/-- Write bytes over the rows of a stream register, in row order. -/
def writeRows (s : State) (l : Loc) (st : StReg) (bs : List Byte) : State :=
  ((List.range st.rows.toNat).foldl (fun (x : State × List Byte) r =>
    (writeRange x.1 l (x.1.core.rowAddr st r) (x.2.take st.rbytes.toNat), x.2.drop st.rbytes.toNat))
    (s, bs)).1

/-- What an RRECV writes (R318). -/
def deliverRecv (r : Remote) (data : List Byte) (s : State) : State :=
  let w := reduceSize r.reduce
  let bs := if r.reduce = .none then data
    else reduceBytes r.reduce w (r.len / w)
      (readRows s (r.loc s .read) r.st 0 r.st.rows.toNat).flatten data
  writeRows s (r.loc s .write) r.st bs

/-- Size of the element access at an address with n bytes left of its row (R310). -/
def elemSize (a n : Nat) : Nat :=
  if a % 8 = 0 ∧ 8 ≤ n then 8 else if a % 4 = 0 ∧ 4 ≤ n then 4 else if a % 2 = 0 ∧ 2 ≤ n then 2 else 1

/-- Sizes of the element accesses of n bytes from an address, at most `fuel` of them (R310). -/
def elemSizes : Nat → Nat → Nat → List Nat
  | 0, _, _ => []
  | fuel + 1, a, n => if n = 0 then [] else elemSize a n :: elemSizes fuel (a + elemSize a n) (n - elemSize a n)

/-- Sizes of the destination elements of an RRECV, in row order (R310, R318). -/
def Remote.elems (r : Remote) (c : Core) : List Nat :=
  if r.reduce = .none then
    (List.range r.st.rows.toNat).flatMap fun j =>
      elemSizes r.st.rbytes.toNat (c.rowAddr r.st j) r.st.rbytes.toNat
  else List.replicate (r.len / reduceSize r.reduce) (reduceSize r.reduce)

/-- Elements of a matched RRECV that ends without its last byte (R279): each is old, or new from the
bytes that have come for it, if all of them have; which, is free. -/
def partElems (red : Reduce) (keep : Nat → Bool) : List Nat → List Byte → List Byte → List Byte
  | [], _, _ => []
  | w :: t, old, new =>
    (if keep t.length ∨ new.length < w then old.take w
      else leBytes w (reduceElem red (leNat (old.take w)) (leNat (new.take w))))
      ++ partElems red keep t (old.drop w) (new.drop w)

/-- The first uncorrectable error that an RRECV's destination holds (R379). -/
def Remote.badOld (r : Remote) (s : State) : Option (Space × Nat) :=
  firstBad s (r.loc s .read) (s.core.rowRanges r.st 0 r.st.rows.toNat)

/-- Change a port. -/
def State.modPort (s : State) (p : Fin 32) (f : Port → Port) : State :=
  { s with sys := { s.sys with ports := s.sys.ports.set p.val (f s.sys.ports[p]) p.isLt } }

/-- Flits that carry n bytes (R387, log 83). -/
def flitsFor (n : Nat) : Nat := (n + 243) / 244

/-- Flits on a port that are of RRECVs posted before one, of any core (R387): data come in order. -/
def Remote.flitsBefore (r : Remote) (s : State) : Nat :=
  (((s.core :: s.others).flatMap fun c => (c.cp.remote.filter (·.matched)) ++ c.cp.gone).filterMap fun x =>
    if x.op = .recv ∧ x.port = r.port ∧ x.posted < r.posted then some (flitsFor x.len) else none).sum

/-- The payloads that have come for an RRECV that has still to get its last byte, oldest first (R279, R387). -/
def Remote.flits (r : Remote) (s : State) : List (List Byte) :=
  match r.port with
  | some p => (s.sys.ports[p].got.drop (r.flitsBefore s)).take (flitsFor r.len)
  | none => []

/-- A matched RRECV that ends without its last byte leaves each destination element its old value or one
that the transfer delivered (R279, R319); where the destination holds an uncorrectable error, none is written
(log 88). -/
def partRecv (r : Remote) (s : State) : State :=
  if r.op = .recv ∧ r.matched ∧ (r.badOld s).isNone then
    let (m, s1) := s.pick (2 ^ r.len)
    let old := (readRows s1 (r.loc s1 .read) r.st 0 r.st.rows.toNat).flatten
    writeRows s1 (r.loc s1 .write) r.st (partElems r.reduce (fun i => m.testBit i) (r.elems s1.core) old
      ((r.flits s).flatten.take r.len))
  else s

/-- A remote word of the acting core ends without having done its work. -/
def State.dropRemote (s : State) (r : Remote) (status reason : Nat) : State :=
  (partRecv r s).upd fun c => c.endRemote r status reason

/-- What has come for an RRECV whose data ends without its last byte leaves its port (R387, log 75). -/
def dropFlits (r : Remote) (s : State) : State :=
  match r.port with
  | some p => s.modPort p fun x => { x with
      got := x.got.take (r.flitsBefore s) ++ x.got.drop (r.flitsBefore s + (r.flits s).length) }
  | none => s

/-- The oldest n bytes that a port has taken in order, if they have all come (R387). -/
def Port.data (p : Port) (n : Nat) : Option (List Byte) :=
  if flitsFor n ≤ p.got.length then some ((p.got.take (flitsFor n)).flatten.take n) else none

/-- What has come for a remote word is taken from its port (R387). -/
def takeData (r : Remote) (s : State) : State :=
  match r.port with
  | some p => s.modPort p fun x => { x with got := x.got.drop (flitsFor r.len) }
  | none => s

/-- The bytes that have come for a remote word over its port (R387). -/
def Remote.came (r : Remote) (s : State) : Option (List Byte) := r.port.bind fun p => s.sys.ports[p].data r.len

/-- The end of an RSEND (R317, R319): a match of another length records a refusal. -/
def endSend (r : Remote) (len : Nat) (s : State) : State :=
  if r.len ≠ len then s.upd fun c => c.endRemote r 3 4
  else if r.sent = r.len then s.upd fun c => c.endRemote r 0 0
  else s

/-- The end of an RRECV whose data has come over its port (R318, R319, R387). An uncorrectable error among the old
values that a reduction reads is consumed (R379). -/
def endRecv (r : Remote) (data : List Byte) (s : State) : State :=
  if r.came s ≠ some data then s
  else match (if r.reduce = .none then none else r.badOld s) with
  | some b => silentError { cause := 0x13, info := BitVec.ofNat 64 (b.1.whereNum + 4 * 2 ^ 8)
                            addr := BitVec.ofNat 48 b.2, origin := 4 } s
  | none => (deliverRecv r data (takeData r s)).upd fun c => c.endRemote r 0 0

## What is required
Reproduce, exactly as they stand in the data above, the lines from the one that holds "else List.replicate (r.len" to the one that holds "old, new =>", inclusive.

## Written answer
  else List.replicate (r.len / reduceSize r.reduce) (reduceSize r.reduce)

/-- Elements of a matched RRECV that ends without its last byte (R279): each is old, or new from the
bytes that have come for it, if all of them have; which, is free. -/
def partElems (red : Reduce) (keep : Nat → Bool) : List Nat → List Byte → List Byte → List Byte
  | [], _, _ => []
  | w :: t, old, new =>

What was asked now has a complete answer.